Philip and Callie Speer

By Shannon Oelrich
Photography by Marc Brown

Two pastry chefs and two kids under one roof might sound like the setup for a sitcom—clouds of flour everywhere, the baby stuck in a batch of dough, splatters of chocolate ganache on the walls—but it seems to work more like a dream for Philip and Callie Speer.

The Speers met through a mutual friend at Posse East, a popular haunt for University of Texas students, but didn’t go on a date until a few months later. “Past that point, we’ve never spent a day apart,” says Callie, who’s the pastry chef and owner of Cakemix, a specialty cake company. Before Cakemix, she worked at celebrated Austin eateries like Jeffrey’s, Mars and Parkside—honing her skills until she decided to start her own business.

Philip has an impressive résumé as well: Starlite, Jean-Luc’s French Bistro, Granite Café, Seven and Jean-Georges Bank in Houston. Currently, he’s the executive pastry chef at Uchi and Uchiko, where he experiments with textures, flavors and ingredients as part of Chef Tyson Cole’s nationally acclaimed kitchen.

At home, though, the two chefs keep it casual. “When we cook at home, the meal isn’t really planned until we start cooking,” says Philip. “We’re not really recipe followers.”
Happily, their kids, Ella (age 11) and Lucia (age 2), “will both actually eat pretty much anything,” says Callie. “Like other kids, they definitely enjoy the staples, like mac and cheese, but have turned out to be pretty adventurous eaters.”

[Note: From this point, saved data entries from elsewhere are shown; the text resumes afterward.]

-- ==== Sys2Proof/Syntax.lean ====
section
/-! DEFINITION. The commands of the block: one constructor for each row of spec/opcode_table.json, in the table's
order.  Every operand is plain data.

A driver command (a row whose opcode one of the manual's command tables lists) has four operands: the queue `q` it is
taken from; the 128 bytes of its ring entry as one little-endian number `e` (09_driver_interface.md Table 9.12);
and what the keep's reads of the command's input objects answer when the command runs: a code `rc` (0 when the
reads succeed) and the bytes `inp`.

A row of a memory station names the station `st`, the unit `origin` that issues the request (0 the cores, else a
station identifier of Table 1.2) and the 256 request bits as yk_ms_i_req packs them (14_integration.md Table 14.1).
A row that is a domain message names the local partition `part` that carries the job, the 16-byte mailbox header
`hdr` (07 Table 7.11) and the body. -/

namespace Sys2Proof
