/-- The whole block. -/
structure State where
  aon : Aon := {}
  flash : Flash := {}
  keep : Keep := {}
  clk : Clk := {}
  flt : Faults := {}
  /-- Unit blocks of counters, by unit identifier. -/
  ctrs : Tab Counters := []
  mem : Tab MemSt := []
  link : Tab LinkSt := []
  host : HostSt := {}
  keys : Tab KeySlot := []
  parts : Tab Part := []
  objs : Tab Obj := []
  ctxs : Tab Ctx := []
  queues : Tab Queue := []
  fences : Tab Fence := []
  taken : List Taken := []
  accs : Tab Acc := []
  arrivals : Tab Arrival := []
  users : Tab User := []
  opTab : Tab OpRec := []
  nextOp : Nat := 0
  epoch : BitVec 16 := 0
  epochDraining : Bool := false
  epochAt : Nat := 0
  slices : List Slice := []
  oldSlices : List Slice := []
  doms : Tab Dom := []
  migs : Tab Mig := []
  handoffs : List Handoff := []
  copies : List Copy := []
  /-- Records of the stream backing regions, which the part's link stations share (05 R148). -/
  backing : List Ctxt := []
  nextHandoff : BitVec 32 := 0
  rings : Tab Ring := []
  meter : Meter := {}
  dump : Dump := {}
  profs : Tab Prof := []
  trace : Trace := {}
  stop : Stop := {}
  /-- The model's own counters: conditioned blocks taken, and answers of the SPDM responder (log 2, log 3). -/
  cond : Nat := 0
  freeSig : Nat := 0
  /-- Messages that the keep has issued to its stations and that have not arrived, in order: issue time, kind (0 a
  partition's freeze, 1 a region's freeze, 2 a slot's key-retiring mark, 3 a plain region's mark) and identifier (01 R17). -/
  keepway : List (Nat × Nat × Nat) := []
  /-- What the block has emitted, newest first (log 5). -/
  out : List Out := []
  /-- Commands that wait, first in, first out. -/
  pending : List Instr := []
  deriving DecidableEq, Repr

/-- Power-on: cold reset asserted, every table empty, every port Closed (14 R423; 11 Table 11.5). -/
def State.reset : State := {}

end Sys2Proof.Machine
end

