-- ==== Sys2Proof/Machine/Tab.lean ====
section
/-! DEFINITION. Sparse tables: reading, writing and removing entries in rising index order. -/

namespace Sys2Proof.Machine
open Sys2Proof

/-- The entry at an index, if it is listed. -/
def tfind {α : Type} : Tab α → Nat → Option α
  | [], _ => none
  | (i, v) :: t, k => if i = k then some v else tfind t k

/-- The entry at an index, or `d`. -/
def tget {α : Type} (d : α) (t : Tab α) (k : Nat) : α := (tfind t k).getD d

/-- Writes an entry, in rising order. -/
def tset {α : Type} : Tab α → Nat → α → Tab α
  | [], k, v => [(k, v)]
  | (i, w) :: t, k, v =>
    if k < i then (k, v) :: (i, w) :: t
    else if k = i then (k, v) :: t
    else (i, w) :: tset t k v

/-- Removes an entry. -/
def tdel {α : Type} : Tab α → Nat → Tab α
  | [], _ => []
  | (i, w) :: t, k => if i = k then t else (i, w) :: tdel t k

/-- Changes an entry, an absent one from `d`. -/
def tupd {α : Type} (d : α) (t : Tab α) (k : Nat) (f : α → α) : Tab α := tset t k (f (tget d t k))

/-- Changes every listed entry. -/
def tmap {α : Type} (f : Nat → α → α) (t : Tab α) : Tab α := t.map fun p => (p.1, f p.1 p.2)

/-- Indices rise strictly. -/
def sorted {α : Type} : Tab α → Bool
  | [] => true
  | [_] => true
  | (i, _) :: (j, w) :: t => decide (i < j) && sorted ((j, w) :: t)

/-- The lowest of `n` indices from `i` that meets a test. -/
def seek (p : Nat → Bool) : Nat → Nat → Option Nat
  | 0, _ => none
  | n + 1, i => if p i then some i else seek p n (i + 1)

/-- The lowest index from `lo`, among `n` candidates, that the table does not list. -/
def lowFree {α : Type} (t : Tab α) (lo n : Nat) : Option Nat := seek (fun i => (tfind t i).isNone) n lo

/-- Removes the first element that meets a test, giving it and the rest. -/
def takeFirst {α : Type} (p : α → Bool) : List α → Option (α × List α)
  | [] => none
  | x :: xs => if p x then some (x, xs) else (takeFirst p xs).map fun r => (r.1, x :: r.2)

/-- Removes every copy of an element. -/
def without {α : Type} [BEq α] (l : List α) (x : α) : List α := l.filter fun y => !(y == x)

end Sys2Proof.Machine
end

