/-- Write range of a plain tile (03 R82). -/
def advPlainRange (st : Nat) (r : MReq) (s : State) : Bool × State :=
  let us := edgeUnits r.off r.len
  if us.isEmpty then finishPlain st r s
  else if !commitOk s st then (false, s)
  else
    let s := each us (fun u s => emit (.chanRead st r.acc (payAddr s r + u) 32) s) s
    let n := 32 * us.length
    (true, setReq st { r with stage := 2 } (bump st 7 n (profCount st r.part r.fence r.layer r.oper [0, 0, 0, 0, n] s)))

/-! ### Accumulation arithmetic (04 R128, R129) -/

/-- x / 2^n, ties to the even neighbour. -/
def rhe (x : Int) (n : Nat) : Int :=
  if n = 0 then x else
  let q := x / (2 ^ n : Int)
  let r := x - q * 2 ^ n
  if r > 2 ^ (n - 1) ∨ (r = 2 ^ (n - 1) ∧ q % 2 = 1) then q + 1 else q
def sat32 (x : Int) : Int := min (max x (-2147483648)) 2147483647
def toInt (w : Nat) (b : Bytes) : Int :=
  let v := ofLe (b.take w)
  if 2 ^ (8 * w - 1) ≤ v then (v : Int) - 2 ^ (8 * w) else v
def ofInt (w : Nat) (x : Int) : Bytes := le w (x % (2 ^ (8 * w) : Int)).toNat

/-- A contribution as blocks of (exponent, 32 elements with presence) (04 R117, R118). -/
def parseBlocks (fmt : Nat) (d : Bytes) : List (Int × List (Option Int)) :=
  let b := ofLe (cut 0 2 d)
  let w := 2 ^ elemWidth fmt
  if family fmt = 1 then
    let base := 16 + align16 b
    (List.range b).map fun i => (toInt 1 (cut (16 + i) 1 d),
      (List.range 32).map fun j => some (toInt w (cut (base + w * (32 * i + j)) w d)))
  else
    let base := align16 (16 + 5 * b)
    ((List.range b).foldl (fun (acc : List (Int × List (Option Int)) × Nat) i =>
      let mask := BitVec.ofNat 32 (ofLe (cut (16 + 4 * i) 4 d))
      let row := (List.range 32).foldl (fun (a : List (Option Int) × Nat) j =>
        if mask.getLsbD j then (a.1 ++ [some (toInt w (cut (base + w * a.2) w d))], a.2 + 1) else (a.1 ++ [none], a.2)) ([], acc.2)
      (acc.1 ++ [(toInt 1 (cut (16 + 4 * b + i) 1 d), row.1)], row.2)) ([], 0)).1

/-- One block in exact mode: elements, conversion and addition saturations. -/
def accExact (e : Int) (dest : List Int) (ein : Int) (x : List (Option Int)) : Int × List Int × Nat × Nat :=
  let d := ein - e
  let r := (dest.zip x).map fun p =>
    match p.2 with
    | none => (p.1, 0, 0)
    | some v =>
      let c := if 0 ≤ d then v * 2 ^ d.toNat else rhe v (-d).toNat
      let c' := sat32 c
      let o := sat32 (p.1 + c')
      (o, (if c' = c then 0 else 1), (if o = p.1 + c' then 0 else 1))
  (e, r.map (·.1), (r.map fun t => t.2.1).sum, (r.map fun t => t.2.2).sum)

/-- One block in adaptive mode. -/
def accAdaptive (ed : Int) (dest : List Int) (ein : Int) (x : List (Option Int)) : Int × List Int × Nat × Nat :=
  let t := max ed ein
  let sums := (dest.zip x).map fun p => rhe p.1 (t - ed).toNat + rhe (p.2.getD 0) (t - ein).toNat
  let k := if sums.all fun v => decide (sat32 v = v) then 0 else 1
  if 127 < t + k then
    (127, sums.map sat32, 0, (sums.filter fun v => decide (sat32 v ≠ v)).length)
  else (t + k, sums.map fun v => rhe v k.toNat, 0, 0)

/-- Stored length of a descriptor's destination tiles (04 R120). -/
def destLen (bs : Nat) : Nat := 16 + align16 bs + 128 * bs
/-- The destination's blocks; an Unwritten slot is zeros at E, or at -128 in adaptive mode (04 R124). -/
def destZero (a : Acc) : List (Int × List Int) :=
  List.replicate a.bs (if a.mode = 1 then a.e.toInt else -128, List.replicate 32 0)
def parseDest (bs : Nat) (d : Bytes) : List (Int × List Int) :=
  let base := 16 + align16 bs
  (List.range bs).map fun i => (toInt 1 (cut (16 + i) 1 d), (List.range 32).map fun j => toInt 4 (cut (base + 4 * (32 * i + j)) 4 d))
def buildDest (bs : Nat) (b : List (Int × List Int)) : Bytes :=
  le 2 bs ++ zeros 14 ++ fit (align16 bs) ((b.map fun x => ofInt 1 x.1).flatten) ++ ((b.map fun x => (x.2.map (ofInt 4)).flatten).flatten)

/-- The sums of a contribution and a destination, with both saturation counts (04 R128, R129). -/
def accumulate (a : Acc) (dest : List (Int × List Int)) (x : List (Int × List (Option Int))) : List (Int × List Int) × Nat × Nat :=
  let r := (dest.zip x).map fun p =>
    if a.mode = 1 then accExact a.e.toInt p.1.2 p.2.1 p.2.2 else accAdaptive p.1.1 p.1.2 p.2.1 p.2.2
  (r.map fun t => (t.1, t.2.1), (r.map fun t => t.2.2.1).sum, (r.map fun t => t.2.2.2).sum)

/-! ### Write range and accumulate on a counted-coarse tile, accumulate on a plain tile -/

/-- Seals a new text at the slot's next version; `tagOk` says whether the old tag matched (03 R80, R81). -/
def commitCoarse (st oi : Nat) (o : Obj) (p : Place) (k : Nat) (r : MReq) (text : Bytes) (fmt n : Nat) (tagOk : Bool)
    (s : State) : Bool × State :=
  let (line, i) := slotOf 2 k 0
  let e := entryOf p line
  match cachedLine (s.memSt st) e with
  | none => (false, askLine st e s)
  | some l =>
    match nextVersion st oi line e i r.pslot l s with
    | (.fail c, s) => (true, failReq st r c s)
    | (.wait, s) => (false, s)
    | (.ok l', s) =>
      let (slot, gen) := keyGenFor s o p line 0 32
      match useKey st slot gen s with
      | (none, s) => (false, s)
      | (some key, s) =>
        let pol := policyOf s o
        let (h, d) := sealTile key r.pslot (version l'.major (minorOf l' i)) pol text.length fmt text
        let c := classCode pol text.length
        let blocks := tileBlocks c (storedLen c text.length)
        let r := { r with keySlot := slot, keyGen := gen, old := [] }
        let s := commitSlot st oi l' s
        if tagOk then (true, issueWrite st r (payAddr s r) n blocks d h s)
        else
          let s := faultEvent st 0x01 r.fence (BitVec.ofNat 64 r.pslot) (bump st 21 1 s)
          let s := if r.kind = 5 then s.onMem st fun m => { m with
              accs := tupd {} m.accs r.desc fun a => { a with tagFails := a.tagFails + 1 } } else s
          (true, issueWrite st { r with err := yeTagFail } (payAddr s r) n blocks d [] s)

/-- The decrypted text of a stored coarse tile, whatever its tag: length, format, payload. -/
def rawTile (key : BitVec 256) (u ver : Nat) (h data : Bytes) : Nat × Nat × Bytes :=
  if ofLe (cut 19 1 h) = 0 then
    let l := ofLe (cut 16 2 h)
    (l, ofLe (cut 18 1 h), ctrXor key (tileIv u ver) 2 (fit l data))
  else
    let b := ctrXor key (tileIv u ver) 2 (cut 16 3 h ++ fit (headerLen h) data)
    (ofLe (b.take 2), ofLe (cut 2 1 b), b.drop 3)

/-- Step 5 of 04 Table 4.6 on a destination text. -/
def destOk (a : Acc) (fmt l : Nat) (d : Bytes) : Bool :=
  fmt == 0x60 && l == destLen a.bs && ofLe (cut 0 2 d) == a.bs &&
  (a.mode != 1 || (parseDest a.bs d).all fun b => b.1 == a.e.toInt)

/-- The old tile has returned: merge or add, and commit (03 R80 steps 3 to 5, 04 R123, R125).  A tag that fails wins over
a stored form of the wrong shape: 02 R64 and 04 R123 give every partial write of an Unreadable slot YE_TAG_FAIL. -/
def finishCoarse (st oi : Nat) (o : Obj) (p : Place) (k : Nat) (r : MReq) (s : State) : Bool × State :=
  if !commitOk s st then (false, s) else
  let a := tget {} s.accs r.desc
  let sums (dest : List (Int × List Int)) : MReq × Bytes :=
    let (b, c, d) := accumulate a dest (parseBlocks r.fmt r.data)
    ({ r with convSat := c, addSat := d }, buildDest a.bs b)
  if r.kind = 5 ∧ a.state = 0 then (true, failReq st r yeDenied s)
  else if o.cls = 4 then
    if !headerOk 0 true r.hdr then (true, tagFail st r s)
    else if !destOk a (ofLe (cut 18 1 r.hdr)) (headerLen r.hdr) r.old then (true, failReq st r yeDenied s)
    else
      let (r, text) := sums (parseDest a.bs r.old)
      (true, issueWrite st r (payAddr s r) r.len 0 text (header [] (destLen a.bs) 0x60 0) s)
  else
    match halfOf (s.key r.keySlot) r.keyGen with
    | none => (true, failReq st r yeKey s)
    | some key =>
      let ver := version r.major r.minor
      let (l, f, old) := rawTile key r.pslot ver r.hdr r.old
      let ok := (openTile key r.pslot ver (policyOf s o) r.hdr r.old).isSome
      let shape := if r.kind = 4 then l == 8192 && f == 0 else destOk a f l old
      let out :=
        if !shape then (true, if ok then failReq st r yeDenied s else tagFail st r s)
        else if r.kind = 4 then commitCoarse st oi o p k r (merge (fit 8192 old) r.off (fit r.len r.data)) 0 r.len ok s
        else
          let (r, text) := sums (parseDest a.bs old)
          commitCoarse st oi o p k r text 0x60 r.len ok s
      (out.1, if out.1 then bump st 9 (tileBlocks (ofLe (cut 19 1 r.hdr)) (headerLen r.hdr)) out.2 else out.2)

/-- Write range of a counted-coarse tile, and accumulate, at the version stage. -/
def advCoarse (st : Nat) (r : MReq) (oi : Nat) (o : Obj) (p : Place) (k : Nat) (s : State) : Bool × State :=
  let a := tget {} s.accs r.desc
  if !commitOk s st then (false, s)
  else if r.kind = 5 ∧ a.state = 0 then (true, failReq st r yeDenied s)
  else if o.cls = 4 then (true, issueRead st r (destLen a.bs) s)
  else
    let (line, i) := slotOf 2 k 0
    let e := entryOf p line
    let v := (s.memSt st).entry e
    if vrtCond v = 3 then (true, failReq st r yeTagFail s)
    else match cachedLine (s.memSt st) e with
    | none => (false, askLine st e s)
    | some l =>
      let s := bump st 11 1 s
      if vrtCond v = 2 then (true, failReq st r yeExhausted s)
      else if vrtReseal v ∨ minorOf l i = 4095 then
        match nextVersion st oi line e i r.pslot l s with
        | (.fail c, s) => (true, failReq st r c s)
        | (_, s) => (false, s)
      else if l.major = 0 ∧ minorOf l i = 0 then
        if r.kind = 4 then commitCoarse st oi o p k r (merge (zeros 8192) r.off (fit r.len r.data)) 0 r.len true s
        else
          let (b, c, d) := accumulate a (destZero a) (parseBlocks r.fmt r.data)
          commitCoarse st oi o p k { r with convSat := c, addSat := d } (buildDest a.bs b) 0x60 r.len true s
      else
        let (slot, gen) := keyGenFor s o p line (vrtCursor v) i
        match useKey st slot gen s with
        | (none, s) => (false, s)
        | (some _, s) =>
          (true, issueRead st { r with keySlot := slot, keyGen := gen, major := l.major, minor := minorOf l i } 8192 s)
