/-! ### Sending -/

/-- Padded to 16 bytes, the padding sealed (05 R141). -/
def storeOp (flags : Nat) (r : LReq) : Bytes := opHdr 2 flags r.len r.fence 0 r.handle.toNat r.off ++ pad16 (fit r.len r.data)

/-- Takes the next sequence of an egress context. -/
def takeSeq (st : Nat) (c : Ctxt) (s : State) : State := s.onLink st (putCtx { c with seq := c.seq + 1 })

/-- Sends an operation, in two packets when its data is longer than 4,096 bytes (05 R142). -/
def sendOp (st : Nat) (c : Ctxt) (opcode flags len trk aux handle off : Nat) (data : Bytes) (s : State) : State :=
  let cls := wireClass opcode c.response
  if data.length ≤ 4096 then
    sendPacket st c.part c.peer c.port cls c.response c.gen c.sepoch c.seq (opHdr opcode (flags + 4) len trk aux handle off ++ pad16 data)
      (takeSeq st c s)
  else
    let s := sendPacket st c.part c.peer c.port cls c.response c.gen c.sepoch c.seq
      (opHdr opcode (flags + 4 + 2) 4096 trk aux handle off ++ data.take 4096) (takeSeq st c s)
    let c := { c with seq := c.seq + 1 }
    sendPacket st c.part c.peer c.port cls c.response c.gen c.sepoch c.seq
      (opHdr opcode (flags + 4) (len - 4096) trk aux handle off ++ pad16 (data.drop 4096)) (takeSeq st c s)

/-- Joins a Store to the open bundle of its space, or opens one. -/
def bundleStore (st : Nat) (c : Ctxt) (r : LReq) (s : State) : State :=
  let op := storeOp (8 + (if r.flagged then 1 else 0)) r
  let n := op.length - 16
  let open_ (s : State) : State :=
    let b : Bundle := { part := r.part, peer := r.dst, port := c.port, epoch := r.epoch, gen := c.gen, sepoch := c.sepoch, seq := c.seq,
                        openAt := s.now, ops := op, entries := 1, dataLen := n, lastHdr := 0 }
    let s := takeSeq st { c with gather := true } s
    let s := s.onLink st fun l => { l with bundles := l.bundles ++ [b] }
    if r.flagged then closeBundle st b s else s
  match bundleOf (s.linkSt st) r.part r.dst with
  | none => open_ s
  | some b =>
    if 4096 < b.dataLen + n ∨ 32 ≤ b.entries then open_ (closeBundle st b s)
    else
      let b' := { b with ops := b.ops ++ op, entries := b.entries + 1, dataLen := b.dataLen + n, lastHdr := b.ops.length }
      let s := s.onLink st fun l => { l with bundles := l.bundles.map fun x => if x.part = b.part ∧ x.peer = b.peer then b' else x }
      if r.flagged then closeBundle st b' s else s

/-- The lowest free tracker. -/
def freeTracker (l : LinkSt) : Option Nat := lowFree l.trackers 0 4096

/-- The context a sendable request has now: Open under the job's current generation. -/
def egress (s : State) (st : Nat) (r : LReq) : Option Ctxt :=
  match findCtx (s.linkSt st) r.part r.dst false r.resp with
  | some c => if c.state = 2 ∧ c.gen = (jobOf s st r.part).gen then some c else none
  | none => none
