-- ==== Sys2Proof/Machine/Flags.lean ====
section
/-! DEFINITION. Status words: what the block's registers read (09 Table 9.2; 10 Tables 10.6 to 10.9b; 12 Table 12.8), and
the unit blocks of counters (13 Table 13.3). -/

namespace Sys2Proof.Machine
open Sys2Proof Sys2Proof.Crypto

def b2n (b : Bool) (at_ : Nat) : Nat := if b then 2 ^ at_ else 0

/-- Block register at 0x0000 (09 Table 9.2). -/
def blockId : BitVec 32 := 0x59330100

/-- Block register at 0x0008 (09 Table 9.2): the life-cycle and debug codes, and what is in force. -/
def blockStatus (s : State) : BitVec 32 :=
  BitVec.ofNat 32 (b2n s.keep.ready 0 + b2n s.keep.adminReady 1 + b2n s.keep.portsOpen 2 + b2n s.flt.blockSafe 3 +
    b2n s.aon.lockdown 4 + lcCode s.aon * 2 ^ 5 + dbgCode s.aon * 2 ^ 9)

/-- A station word (10 Table 10.6); words of unused identifiers read zero. -/
def stationWord (s : State) (u : Nat) : BitVec 32 :=
  if !isUnit u then 0 else
  let w := s.word u
  let safe := isStation u && s.isSafe u
  let held := if u = Config.keepId then s.keepHeld else isStation u && (s.port u).heldClosed
  BitVec.ofNat 32 (w.unack.toNat + w.uncleared.toNat * 2 ^ 8 + b2n held 14 + b2n safe 15 + w.last % 256 * 2 ^ 16)

/-- OR of a bit group over every unit. -/
def anyWord (s : State) (f : FaultWord → BitVec 4) : Nat := (s.flt.words.foldl (fun a w => a ||| f w.2) (0 : BitVec 4)).toNat

/-- BOOST_STATE (10 Table 10.7). -/
def boostState (c : Clk) : Nat := b2n c.boost 0 + b2n c.refused 1 + b2n c.ilimEnded 2 + b2n c.spent 3 + b2n c.stepDown 4

/-- FAULT_SUMMARY (10 Table 10.7). -/
def faultSummary (s : State) : BitVec 64 :=
  BitVec.ofNat 64 (b2n s.faultLow 0 + b2n s.flt.blockSafe 1 + b2n s.keepHeld 2 + anyWord s (·.uncleared) * 2 ^ 8 +
    anyWord s (·.unack) * 2 ^ 12 + boostState s.clk * 2 ^ 16 + s.keep.policy * 2 ^ 32)

/-- The highest reading of a die slice, in 1/16 °C (14 R430). -/
def junction (c : Clk) (d : Nat) : BitVec 16 :=
  let v (i : Nat) : BitVec 16 := tget 0 c.sensors (4 * d + i)
  [1, 2, 3].foldl (fun a i => if a.toInt < (v i).toInt then v i else a) (v 0)

/-- JUNCTION (10 Table 10.5): the highest reading of each die slice. -/
def junctionWord (s : State) : BitVec 64 :=
  BitVec.ofNat 64 ((List.range Config.dies).map fun d => (junction s.clk d).toNat * 2 ^ (16 * d)).sum

/-- A fault log record (10 Table 10.8). -/
def faultRecBytes (r : FaultRec) : Bytes :=
  le 8 r.time ++ le 4 r.seq ++ le 1 r.unit ++ le 1 r.source ++
    le 1 (r.cls + b2n r.escalated 3 + b2n r.threshold 4 + b2n r.lockdown 5) ++ le 1 r.prior ++ le 2 r.count ++ le 2 r.fence ++
    le 4 0 ++ le 8 r.detail.toNat

/-! ### Life cycle (12 Table 12.4, Table 12.8) -/

/-- Entries with a bit burnt, lowest first. -/
def usedEntries (a : Aon) : List (Nat × BitVec 64) := a.progress.filter fun e => e.2 != 0

/-- The entry in progress: STEP1 burnt and STEP4 not.  Entry 15 goes before one that failed for good; a finished
entry 15 ends them all (12 R382). -/
def inProgress (a : Aon) : Option (Nat × BitVec 64) :=
  if lcCode a = 6 then none else ((usedEntries a).filter fun e => e.2.getLsbD 4 && !e.2.getLsbD 7).getLast?

/-- LC_STATUS (12 Table 12.8). -/
def lcStatus (s : State) : BitVec 64 :=
  let a := s.aon
  let e := match inProgress a with
    | some e => e
    | none => (usedEntries a).getLast?.getD (0, 0)
  BitVec.ofNat 64 (lcCode a + dbgCode a * 2 ^ 4 + b2n (inProgress a).isSome 5 + b2n a.testSession 6 + b2n a.makerDone 7 +
    e.1 * 2 ^ 8 + (e.2.extractLsb' 4 4).toNat * 2 ^ 12 + ((usedEntries a).map fun e => 2 ^ e.1).sum * 2 ^ 16 +
    a.tokensUsed.toNat * 2 ^ 32 + min 15 a.tokenFails * 2 ^ 48)

/-- What a TAP instruction's data register reads (12 Table 12.7); none where the state does not allow the instruction. -/
def tapRead (s : State) (code : Nat) : Option Bytes :=
  let lc := lcCode s.aon
  if code = 0x01 then some (le 4 (1 + Config.makerId.toNat * 2 + 0x5933 * 2 ^ 12))
  else if code = 0x02 then some (le 8 (lcStatus s).toNat)
  else if code = 0x08 ∧ (lc = 1 ∨ lc = 5) then s.keep.chipNonce
  else if code = 0x30 ∧ lc = 1 then some (if s.aon.makerDone then [] else Config.certRequest s.ik.mPub s.ik.pPub)
  else none

/-! ### Unit blocks (13 Tables 13.3, 13.9) -/

/-- Fault sources by counter position. -/
def faultPositions (u : Nat) : List Nat :=
  if isMem u then [0x01, 0x02, 0x03, 0x08, 0x09, 0x0A, 0x0B, 0x0C, 0x28]
  else if isLink u then [0x01, 0x03, 0x04, 0x05, 0x06, 0x07, 0x0A, 0x0B, 0x0C, 0x28]
  else if u = Config.hostId then [0x01, 0x0A, 0x0B, 0x0C, 0x20, 0x28]
  else if u = Config.keepId then [0x0A, 0x0B, 0x0C, 0x18, 0x19, 0x1A, 0x1B, 0x1C, 0x1D, 0x1E, 0x1F, 0x21, 0x28]
  else if isNode u then [0x0A, 0x0B, 0x0C, 0x10, 0x11, 0x12, 0x28]
  else []

/-- A word of a unit block. The withheld entries of a memory station are a level (13 Table 13.5 word 18). -/
def unitWord (s : State) (u w : Nat) : Nat :=
  if !isUnit u then 0 else
  let c := tget {} s.ctrs u
  if w = 0 then c.clearTime
  else if w = 1 then c.sticky.toNat
  else if w = 18 ∧ isMem u then (s.memSt u).withheld.length
  else if w < 56 then tget 0 c.words w
  else if w < 60 then 0
  else ((List.range 4).map fun k => ((faultPositions u)[4 * (w - 60) + k]?.map fun src => tget 0 c.faults src).getD 0 * 2 ^ (16 * k)).sum

def unitBlock (s : State) (u : Nat) : Bytes := ((List.range 64).map fun w => le 8 (unitWord s u w)).flatten

end Sys2Proof.Machine
end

When the Speers cook for friends and family, fajitas and beer is the go-to menu. “We have a lot of family, so when we give a party, we are usually cooking for the masses,” says Philip, whose earliest kitchen memory is watching his great-grandmother Lucia making fresh tortillas.

Philip’s favorite thing to eat at home is Callie’s carrot cake cookies, while Callie loves biscuits and chocolate gravy—a dish from her childhood. “It took Philip a while to get used to that one, but the girls loved it immediately,” she says.

The busy couple doesn’t get a lot of downtime. “When we are not working, we spend a lot of time with our family. Really, we do whatever will keep the girls entertained,” Philip says. Instead of cooking, the family often heads to a favorite local eatery. “I love going to Maudie’s,” says Callie. “It’s all about the Tex-Mex and margaritas for me.”

Philip’s list is a bit longer: “Báhn mì, Tam’s, then for a veggie burger, or any burger with a delicious bun, The Woodland. For barbecued pork, Din Ho. For pork buns, East Side King. For sushi, Uchi, of course. For barbecue and banana pudding, Opie’s. For fried-egg sandwiches, Hyde Park Bar and Grill . . . the foie blond pâté at Parkside . . . I could go on and on. . . .”

Life is sweet for two pastry chefs in love with each other, their children and food.